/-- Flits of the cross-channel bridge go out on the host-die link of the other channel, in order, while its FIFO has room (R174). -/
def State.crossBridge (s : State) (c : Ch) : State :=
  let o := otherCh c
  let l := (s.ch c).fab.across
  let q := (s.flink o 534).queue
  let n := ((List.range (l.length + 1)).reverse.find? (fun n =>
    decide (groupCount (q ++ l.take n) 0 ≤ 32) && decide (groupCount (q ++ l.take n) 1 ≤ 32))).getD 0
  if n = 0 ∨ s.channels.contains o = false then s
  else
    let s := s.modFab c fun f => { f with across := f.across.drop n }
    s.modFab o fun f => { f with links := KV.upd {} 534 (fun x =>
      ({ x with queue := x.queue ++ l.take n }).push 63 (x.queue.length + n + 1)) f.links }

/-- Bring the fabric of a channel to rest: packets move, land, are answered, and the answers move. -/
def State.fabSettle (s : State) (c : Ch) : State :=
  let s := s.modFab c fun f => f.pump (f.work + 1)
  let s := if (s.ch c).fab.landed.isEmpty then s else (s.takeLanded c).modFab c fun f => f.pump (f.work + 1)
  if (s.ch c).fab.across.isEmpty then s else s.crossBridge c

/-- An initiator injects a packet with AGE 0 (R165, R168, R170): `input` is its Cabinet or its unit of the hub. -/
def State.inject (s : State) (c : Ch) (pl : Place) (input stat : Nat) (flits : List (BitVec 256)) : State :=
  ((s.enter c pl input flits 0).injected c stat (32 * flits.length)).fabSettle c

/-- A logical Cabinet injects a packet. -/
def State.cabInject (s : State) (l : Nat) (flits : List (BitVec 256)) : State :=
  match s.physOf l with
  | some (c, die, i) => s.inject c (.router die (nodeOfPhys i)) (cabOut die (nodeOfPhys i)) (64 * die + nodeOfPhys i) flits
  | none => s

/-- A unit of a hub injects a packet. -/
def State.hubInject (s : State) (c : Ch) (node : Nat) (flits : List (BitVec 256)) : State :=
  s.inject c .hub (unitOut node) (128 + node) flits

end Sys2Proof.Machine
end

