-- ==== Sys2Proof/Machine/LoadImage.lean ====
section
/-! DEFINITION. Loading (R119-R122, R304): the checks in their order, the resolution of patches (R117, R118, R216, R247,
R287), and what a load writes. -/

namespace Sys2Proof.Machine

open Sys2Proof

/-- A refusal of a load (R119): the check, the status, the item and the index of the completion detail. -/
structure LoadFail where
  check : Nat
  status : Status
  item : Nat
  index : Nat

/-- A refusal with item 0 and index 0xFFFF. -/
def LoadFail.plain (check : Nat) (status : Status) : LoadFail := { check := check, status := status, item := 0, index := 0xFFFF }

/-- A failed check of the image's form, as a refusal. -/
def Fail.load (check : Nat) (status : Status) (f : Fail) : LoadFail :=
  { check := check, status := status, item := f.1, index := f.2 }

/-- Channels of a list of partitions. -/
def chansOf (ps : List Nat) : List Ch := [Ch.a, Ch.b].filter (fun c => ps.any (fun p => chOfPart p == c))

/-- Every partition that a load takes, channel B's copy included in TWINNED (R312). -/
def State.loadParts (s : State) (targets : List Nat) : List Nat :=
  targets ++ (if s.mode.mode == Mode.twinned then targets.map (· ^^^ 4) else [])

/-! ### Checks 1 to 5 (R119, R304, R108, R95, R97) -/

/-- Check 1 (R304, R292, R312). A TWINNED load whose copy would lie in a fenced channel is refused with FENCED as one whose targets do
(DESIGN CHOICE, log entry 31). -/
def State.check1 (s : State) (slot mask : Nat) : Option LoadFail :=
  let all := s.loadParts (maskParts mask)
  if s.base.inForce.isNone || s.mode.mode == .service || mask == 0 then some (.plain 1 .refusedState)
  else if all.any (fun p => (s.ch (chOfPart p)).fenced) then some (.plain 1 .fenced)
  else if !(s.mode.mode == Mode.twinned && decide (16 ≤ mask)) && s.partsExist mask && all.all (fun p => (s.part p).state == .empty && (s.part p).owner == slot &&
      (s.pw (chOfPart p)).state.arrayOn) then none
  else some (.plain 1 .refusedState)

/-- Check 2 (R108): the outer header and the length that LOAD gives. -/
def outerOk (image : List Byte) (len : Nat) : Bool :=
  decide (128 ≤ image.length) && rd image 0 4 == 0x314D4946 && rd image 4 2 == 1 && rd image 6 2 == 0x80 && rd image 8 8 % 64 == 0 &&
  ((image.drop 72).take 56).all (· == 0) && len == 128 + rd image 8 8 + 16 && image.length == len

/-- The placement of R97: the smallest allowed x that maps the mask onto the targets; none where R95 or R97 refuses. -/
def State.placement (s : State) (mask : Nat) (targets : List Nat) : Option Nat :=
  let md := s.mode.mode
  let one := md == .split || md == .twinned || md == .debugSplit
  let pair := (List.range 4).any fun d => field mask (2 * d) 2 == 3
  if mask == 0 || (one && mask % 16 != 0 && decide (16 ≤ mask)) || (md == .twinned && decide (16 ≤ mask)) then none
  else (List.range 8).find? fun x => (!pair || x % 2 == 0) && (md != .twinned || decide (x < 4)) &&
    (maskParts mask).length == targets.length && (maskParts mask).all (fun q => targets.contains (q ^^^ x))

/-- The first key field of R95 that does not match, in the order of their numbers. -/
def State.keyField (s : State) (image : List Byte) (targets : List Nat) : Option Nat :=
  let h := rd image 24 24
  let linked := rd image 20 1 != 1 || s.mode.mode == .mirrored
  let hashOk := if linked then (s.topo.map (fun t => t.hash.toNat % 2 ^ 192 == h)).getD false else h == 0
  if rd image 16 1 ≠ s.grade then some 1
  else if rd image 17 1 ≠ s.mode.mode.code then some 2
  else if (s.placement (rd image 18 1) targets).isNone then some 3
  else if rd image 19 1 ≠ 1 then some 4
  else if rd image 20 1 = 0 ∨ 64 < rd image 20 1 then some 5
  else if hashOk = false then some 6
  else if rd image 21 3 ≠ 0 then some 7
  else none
★ ★ ★ ★ ★
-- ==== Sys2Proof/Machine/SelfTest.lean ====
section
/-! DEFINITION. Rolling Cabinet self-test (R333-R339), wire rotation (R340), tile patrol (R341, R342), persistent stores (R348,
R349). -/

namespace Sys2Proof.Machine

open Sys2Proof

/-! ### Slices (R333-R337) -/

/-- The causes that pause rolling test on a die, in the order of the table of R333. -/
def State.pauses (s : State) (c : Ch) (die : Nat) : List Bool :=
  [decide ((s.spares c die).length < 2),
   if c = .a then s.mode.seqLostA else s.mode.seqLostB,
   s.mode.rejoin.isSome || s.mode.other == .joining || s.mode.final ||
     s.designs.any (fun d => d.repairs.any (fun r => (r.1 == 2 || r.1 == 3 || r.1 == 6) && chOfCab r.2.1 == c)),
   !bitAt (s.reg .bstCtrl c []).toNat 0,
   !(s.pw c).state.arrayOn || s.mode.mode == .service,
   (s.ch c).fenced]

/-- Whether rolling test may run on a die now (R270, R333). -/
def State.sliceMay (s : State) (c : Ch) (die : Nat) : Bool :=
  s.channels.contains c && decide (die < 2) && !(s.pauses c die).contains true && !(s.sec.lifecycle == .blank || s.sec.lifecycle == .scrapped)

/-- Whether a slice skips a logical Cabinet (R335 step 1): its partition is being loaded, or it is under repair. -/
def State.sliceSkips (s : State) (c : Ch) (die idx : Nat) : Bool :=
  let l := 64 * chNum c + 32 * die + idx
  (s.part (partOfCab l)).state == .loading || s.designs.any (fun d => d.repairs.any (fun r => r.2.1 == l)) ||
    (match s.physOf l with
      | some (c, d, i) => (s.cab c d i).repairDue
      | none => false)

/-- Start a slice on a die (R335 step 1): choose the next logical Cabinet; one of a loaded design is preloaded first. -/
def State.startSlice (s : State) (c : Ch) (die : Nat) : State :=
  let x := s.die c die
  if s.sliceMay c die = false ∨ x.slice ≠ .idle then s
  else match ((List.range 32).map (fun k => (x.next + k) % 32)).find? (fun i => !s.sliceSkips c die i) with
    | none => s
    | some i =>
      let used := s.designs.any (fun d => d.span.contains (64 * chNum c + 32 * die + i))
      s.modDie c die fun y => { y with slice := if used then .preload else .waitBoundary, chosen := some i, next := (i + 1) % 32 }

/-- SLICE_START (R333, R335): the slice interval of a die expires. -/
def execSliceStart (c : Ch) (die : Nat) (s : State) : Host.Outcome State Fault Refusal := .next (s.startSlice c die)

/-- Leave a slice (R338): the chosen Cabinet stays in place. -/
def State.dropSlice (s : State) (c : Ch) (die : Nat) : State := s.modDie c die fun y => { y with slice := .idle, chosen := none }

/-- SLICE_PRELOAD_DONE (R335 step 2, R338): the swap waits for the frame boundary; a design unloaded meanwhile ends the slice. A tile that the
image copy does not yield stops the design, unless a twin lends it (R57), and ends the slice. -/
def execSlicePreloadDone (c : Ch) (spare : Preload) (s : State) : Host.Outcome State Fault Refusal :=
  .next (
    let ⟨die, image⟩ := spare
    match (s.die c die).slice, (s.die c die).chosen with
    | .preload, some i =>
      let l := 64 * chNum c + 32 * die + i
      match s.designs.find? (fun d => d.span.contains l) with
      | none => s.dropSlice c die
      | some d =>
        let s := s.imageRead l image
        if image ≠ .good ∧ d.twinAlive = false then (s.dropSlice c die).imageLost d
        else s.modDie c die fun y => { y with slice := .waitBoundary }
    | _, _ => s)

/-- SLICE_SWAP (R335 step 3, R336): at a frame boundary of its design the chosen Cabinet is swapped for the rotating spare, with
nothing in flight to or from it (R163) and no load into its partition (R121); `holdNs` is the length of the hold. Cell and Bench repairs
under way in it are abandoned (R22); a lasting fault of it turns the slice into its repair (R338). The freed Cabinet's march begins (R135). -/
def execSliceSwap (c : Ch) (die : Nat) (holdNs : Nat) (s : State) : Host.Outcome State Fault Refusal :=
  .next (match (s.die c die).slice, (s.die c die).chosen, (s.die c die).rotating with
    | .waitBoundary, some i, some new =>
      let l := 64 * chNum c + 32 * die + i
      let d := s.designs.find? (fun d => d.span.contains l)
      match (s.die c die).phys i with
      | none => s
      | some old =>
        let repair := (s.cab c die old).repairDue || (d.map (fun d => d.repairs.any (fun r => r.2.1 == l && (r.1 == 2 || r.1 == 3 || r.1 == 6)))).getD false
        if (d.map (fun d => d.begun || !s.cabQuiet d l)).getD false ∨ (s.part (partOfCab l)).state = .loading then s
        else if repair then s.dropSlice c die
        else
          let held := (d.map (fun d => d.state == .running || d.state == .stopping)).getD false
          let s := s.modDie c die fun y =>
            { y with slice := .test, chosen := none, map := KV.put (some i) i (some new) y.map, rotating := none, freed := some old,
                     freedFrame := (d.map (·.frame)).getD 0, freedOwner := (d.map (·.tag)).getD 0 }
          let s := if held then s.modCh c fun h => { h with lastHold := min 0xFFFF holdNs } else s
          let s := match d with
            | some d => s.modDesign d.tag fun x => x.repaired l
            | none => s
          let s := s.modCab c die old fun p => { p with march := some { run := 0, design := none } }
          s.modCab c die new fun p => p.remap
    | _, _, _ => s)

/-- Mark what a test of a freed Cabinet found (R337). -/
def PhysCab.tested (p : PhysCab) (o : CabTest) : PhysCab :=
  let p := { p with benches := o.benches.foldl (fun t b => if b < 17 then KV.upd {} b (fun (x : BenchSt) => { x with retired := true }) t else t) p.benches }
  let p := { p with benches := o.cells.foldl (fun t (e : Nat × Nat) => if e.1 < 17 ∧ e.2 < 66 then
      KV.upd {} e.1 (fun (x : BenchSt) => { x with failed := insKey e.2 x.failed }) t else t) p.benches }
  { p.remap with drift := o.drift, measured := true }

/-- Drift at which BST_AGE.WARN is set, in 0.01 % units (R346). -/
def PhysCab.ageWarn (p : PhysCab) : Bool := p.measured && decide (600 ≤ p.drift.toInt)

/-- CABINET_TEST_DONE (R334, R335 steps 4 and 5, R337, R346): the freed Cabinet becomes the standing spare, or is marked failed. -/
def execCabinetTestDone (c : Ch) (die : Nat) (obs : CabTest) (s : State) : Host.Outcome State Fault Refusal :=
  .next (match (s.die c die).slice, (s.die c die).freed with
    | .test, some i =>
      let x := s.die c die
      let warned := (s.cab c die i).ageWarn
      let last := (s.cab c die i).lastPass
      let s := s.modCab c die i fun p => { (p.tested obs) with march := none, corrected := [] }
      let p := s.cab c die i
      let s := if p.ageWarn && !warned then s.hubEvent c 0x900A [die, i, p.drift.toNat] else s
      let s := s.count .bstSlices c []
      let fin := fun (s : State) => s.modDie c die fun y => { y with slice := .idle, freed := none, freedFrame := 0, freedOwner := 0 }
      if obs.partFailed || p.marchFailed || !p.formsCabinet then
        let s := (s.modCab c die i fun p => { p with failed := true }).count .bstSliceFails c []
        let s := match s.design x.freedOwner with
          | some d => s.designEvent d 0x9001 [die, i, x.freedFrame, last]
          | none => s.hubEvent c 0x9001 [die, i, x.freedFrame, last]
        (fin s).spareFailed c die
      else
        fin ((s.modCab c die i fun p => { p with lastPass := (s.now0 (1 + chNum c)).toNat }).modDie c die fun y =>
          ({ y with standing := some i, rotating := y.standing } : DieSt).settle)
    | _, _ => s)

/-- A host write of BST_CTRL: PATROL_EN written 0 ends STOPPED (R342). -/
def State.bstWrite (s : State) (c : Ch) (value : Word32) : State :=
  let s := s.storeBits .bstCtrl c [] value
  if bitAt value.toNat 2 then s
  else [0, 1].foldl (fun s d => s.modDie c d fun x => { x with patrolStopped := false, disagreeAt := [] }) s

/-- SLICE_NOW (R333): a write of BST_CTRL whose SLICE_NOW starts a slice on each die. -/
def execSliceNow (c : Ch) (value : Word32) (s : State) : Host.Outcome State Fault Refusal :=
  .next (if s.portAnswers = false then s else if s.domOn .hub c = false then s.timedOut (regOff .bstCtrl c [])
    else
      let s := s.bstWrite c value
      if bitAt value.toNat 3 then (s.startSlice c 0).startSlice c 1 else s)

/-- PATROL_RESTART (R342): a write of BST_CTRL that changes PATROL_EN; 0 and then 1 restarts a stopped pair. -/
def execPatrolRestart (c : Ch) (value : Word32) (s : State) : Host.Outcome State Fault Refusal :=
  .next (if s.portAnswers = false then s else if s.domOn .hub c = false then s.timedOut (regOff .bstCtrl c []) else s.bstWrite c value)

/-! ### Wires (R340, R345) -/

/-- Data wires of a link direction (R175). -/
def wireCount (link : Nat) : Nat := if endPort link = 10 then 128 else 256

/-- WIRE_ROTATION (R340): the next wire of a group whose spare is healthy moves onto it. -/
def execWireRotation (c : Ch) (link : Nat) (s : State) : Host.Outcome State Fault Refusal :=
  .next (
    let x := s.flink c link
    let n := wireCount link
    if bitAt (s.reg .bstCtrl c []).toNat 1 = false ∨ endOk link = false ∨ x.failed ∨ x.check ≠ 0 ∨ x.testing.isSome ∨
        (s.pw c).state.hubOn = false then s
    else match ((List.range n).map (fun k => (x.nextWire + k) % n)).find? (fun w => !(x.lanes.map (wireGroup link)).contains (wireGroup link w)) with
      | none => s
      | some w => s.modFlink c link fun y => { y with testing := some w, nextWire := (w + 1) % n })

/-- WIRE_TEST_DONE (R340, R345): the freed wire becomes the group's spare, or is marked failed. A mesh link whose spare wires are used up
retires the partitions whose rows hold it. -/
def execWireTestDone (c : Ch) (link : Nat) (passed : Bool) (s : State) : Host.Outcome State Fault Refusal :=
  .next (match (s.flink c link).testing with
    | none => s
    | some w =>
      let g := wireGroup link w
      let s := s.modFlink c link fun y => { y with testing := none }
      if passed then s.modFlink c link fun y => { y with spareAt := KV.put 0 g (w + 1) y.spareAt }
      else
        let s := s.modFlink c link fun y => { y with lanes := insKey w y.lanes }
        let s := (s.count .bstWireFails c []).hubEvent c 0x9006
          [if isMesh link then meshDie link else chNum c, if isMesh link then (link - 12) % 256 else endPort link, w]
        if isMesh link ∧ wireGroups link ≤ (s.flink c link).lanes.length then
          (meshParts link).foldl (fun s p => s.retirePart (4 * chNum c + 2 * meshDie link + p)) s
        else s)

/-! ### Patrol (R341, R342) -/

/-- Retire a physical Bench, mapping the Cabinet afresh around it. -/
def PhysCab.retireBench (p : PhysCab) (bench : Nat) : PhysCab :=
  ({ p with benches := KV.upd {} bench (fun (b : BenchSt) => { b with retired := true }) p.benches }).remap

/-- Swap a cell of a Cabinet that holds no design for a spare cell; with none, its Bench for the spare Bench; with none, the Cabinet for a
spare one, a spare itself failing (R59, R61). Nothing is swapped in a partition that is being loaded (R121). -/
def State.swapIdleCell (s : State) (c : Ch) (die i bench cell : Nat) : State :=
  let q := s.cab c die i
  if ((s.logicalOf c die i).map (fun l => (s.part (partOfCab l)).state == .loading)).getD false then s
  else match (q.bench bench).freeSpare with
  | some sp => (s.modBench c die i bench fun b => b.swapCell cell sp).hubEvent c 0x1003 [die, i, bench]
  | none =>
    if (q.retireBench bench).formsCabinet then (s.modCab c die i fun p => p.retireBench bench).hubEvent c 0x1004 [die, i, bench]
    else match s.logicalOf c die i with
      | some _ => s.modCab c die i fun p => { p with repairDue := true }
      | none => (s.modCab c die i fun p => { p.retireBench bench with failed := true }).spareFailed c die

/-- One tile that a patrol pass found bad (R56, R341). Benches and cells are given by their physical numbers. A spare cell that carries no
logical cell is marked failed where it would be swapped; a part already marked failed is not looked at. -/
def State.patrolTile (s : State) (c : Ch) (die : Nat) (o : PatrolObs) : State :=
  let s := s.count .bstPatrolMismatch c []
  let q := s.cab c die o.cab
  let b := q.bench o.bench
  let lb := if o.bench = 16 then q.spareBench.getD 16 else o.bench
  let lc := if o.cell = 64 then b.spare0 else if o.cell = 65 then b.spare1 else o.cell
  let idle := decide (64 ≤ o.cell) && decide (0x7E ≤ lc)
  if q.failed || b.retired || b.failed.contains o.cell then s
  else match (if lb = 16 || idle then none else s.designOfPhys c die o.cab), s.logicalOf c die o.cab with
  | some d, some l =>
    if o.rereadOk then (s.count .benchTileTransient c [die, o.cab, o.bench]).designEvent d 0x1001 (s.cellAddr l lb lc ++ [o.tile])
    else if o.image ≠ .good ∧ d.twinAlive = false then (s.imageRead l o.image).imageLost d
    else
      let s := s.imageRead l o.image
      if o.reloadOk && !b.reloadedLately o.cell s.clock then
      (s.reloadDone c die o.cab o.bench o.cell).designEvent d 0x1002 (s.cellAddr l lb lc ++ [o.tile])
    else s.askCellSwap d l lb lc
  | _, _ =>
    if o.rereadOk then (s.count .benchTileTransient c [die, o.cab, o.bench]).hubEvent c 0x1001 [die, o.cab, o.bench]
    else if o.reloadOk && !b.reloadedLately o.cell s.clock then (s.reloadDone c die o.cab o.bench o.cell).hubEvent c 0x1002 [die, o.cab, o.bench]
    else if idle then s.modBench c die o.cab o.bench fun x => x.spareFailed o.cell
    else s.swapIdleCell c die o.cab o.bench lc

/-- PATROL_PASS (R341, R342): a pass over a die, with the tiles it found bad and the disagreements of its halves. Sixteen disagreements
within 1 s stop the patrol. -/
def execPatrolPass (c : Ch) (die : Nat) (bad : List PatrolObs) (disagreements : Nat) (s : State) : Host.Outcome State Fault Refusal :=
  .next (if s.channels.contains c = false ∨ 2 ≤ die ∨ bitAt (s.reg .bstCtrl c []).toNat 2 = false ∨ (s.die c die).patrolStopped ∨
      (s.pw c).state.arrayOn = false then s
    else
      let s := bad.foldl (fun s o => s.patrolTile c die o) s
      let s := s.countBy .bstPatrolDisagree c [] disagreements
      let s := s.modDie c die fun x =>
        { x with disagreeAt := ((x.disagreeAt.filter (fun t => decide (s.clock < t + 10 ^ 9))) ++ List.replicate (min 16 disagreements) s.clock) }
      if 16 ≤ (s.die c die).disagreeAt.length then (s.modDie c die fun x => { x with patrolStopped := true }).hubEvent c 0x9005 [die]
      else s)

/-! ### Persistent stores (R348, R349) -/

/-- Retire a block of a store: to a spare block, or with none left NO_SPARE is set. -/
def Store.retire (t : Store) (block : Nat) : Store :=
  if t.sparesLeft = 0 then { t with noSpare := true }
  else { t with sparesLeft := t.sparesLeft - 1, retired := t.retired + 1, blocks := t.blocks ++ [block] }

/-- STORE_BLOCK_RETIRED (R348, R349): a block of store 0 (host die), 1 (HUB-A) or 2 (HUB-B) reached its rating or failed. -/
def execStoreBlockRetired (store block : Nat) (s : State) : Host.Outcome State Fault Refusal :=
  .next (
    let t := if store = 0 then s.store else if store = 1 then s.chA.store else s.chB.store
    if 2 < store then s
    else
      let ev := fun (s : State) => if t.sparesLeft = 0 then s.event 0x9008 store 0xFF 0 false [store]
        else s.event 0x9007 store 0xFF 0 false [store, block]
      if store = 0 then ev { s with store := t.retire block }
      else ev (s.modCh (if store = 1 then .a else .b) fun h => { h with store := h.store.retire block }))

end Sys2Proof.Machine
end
★ ★ ★ ★ ★
§ **YOUR GOAL**: The entries above hold a line with "else match (if" and a later line with "0x1001 (s.cellAddr l lb lc ++ [o.tile])". Write out exactly those lines and all lines between, nothing more.

§ **EXERCISE RESPONSE**:
  else match (if lb = 16 || idle then none else s.designOfPhys c die o.cab), s.logicalOf c die o.cab with
  | some d, some l =>
    if o.rereadOk then (s.count .benchTileTransient c [die, o.cab, o.bench]).designEvent d 0x1001 (s.cellAddr l lb lc ++ [o.tile])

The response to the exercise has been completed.